*** Opening of DATASET CONTENT ***

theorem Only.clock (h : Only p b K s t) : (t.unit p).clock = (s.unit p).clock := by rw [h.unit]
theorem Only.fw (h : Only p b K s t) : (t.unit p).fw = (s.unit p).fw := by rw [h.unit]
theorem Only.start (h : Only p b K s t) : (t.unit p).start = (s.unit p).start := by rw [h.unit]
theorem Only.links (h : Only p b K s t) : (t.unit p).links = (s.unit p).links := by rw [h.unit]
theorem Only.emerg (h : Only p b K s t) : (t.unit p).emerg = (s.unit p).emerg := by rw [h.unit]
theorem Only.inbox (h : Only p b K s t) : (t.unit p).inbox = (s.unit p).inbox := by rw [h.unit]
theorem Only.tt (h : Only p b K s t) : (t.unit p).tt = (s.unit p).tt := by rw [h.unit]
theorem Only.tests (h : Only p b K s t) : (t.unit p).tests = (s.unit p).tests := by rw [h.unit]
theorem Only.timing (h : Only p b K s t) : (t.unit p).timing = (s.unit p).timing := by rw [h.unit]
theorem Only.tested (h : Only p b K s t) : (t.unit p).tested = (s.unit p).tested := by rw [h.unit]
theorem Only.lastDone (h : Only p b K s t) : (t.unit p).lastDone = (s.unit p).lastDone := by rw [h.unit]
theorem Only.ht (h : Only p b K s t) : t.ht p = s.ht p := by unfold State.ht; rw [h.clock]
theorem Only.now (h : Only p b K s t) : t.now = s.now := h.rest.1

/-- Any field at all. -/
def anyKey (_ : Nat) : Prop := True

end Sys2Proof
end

*** Close of DATASET CONTENT ***

REQUIREMENT —
All lines in the records that contain "clock" are to be copied and returned.

SOLUTION —
theorem Only.clock (h : Only p b K s t) : (t.unit p).clock = (s.unit p).clock := by rw [h.unit]
theorem Only.ht (h : Only p b K s t) : t.ht p = s.ht p := by unfold State.ht; rw [h.clock]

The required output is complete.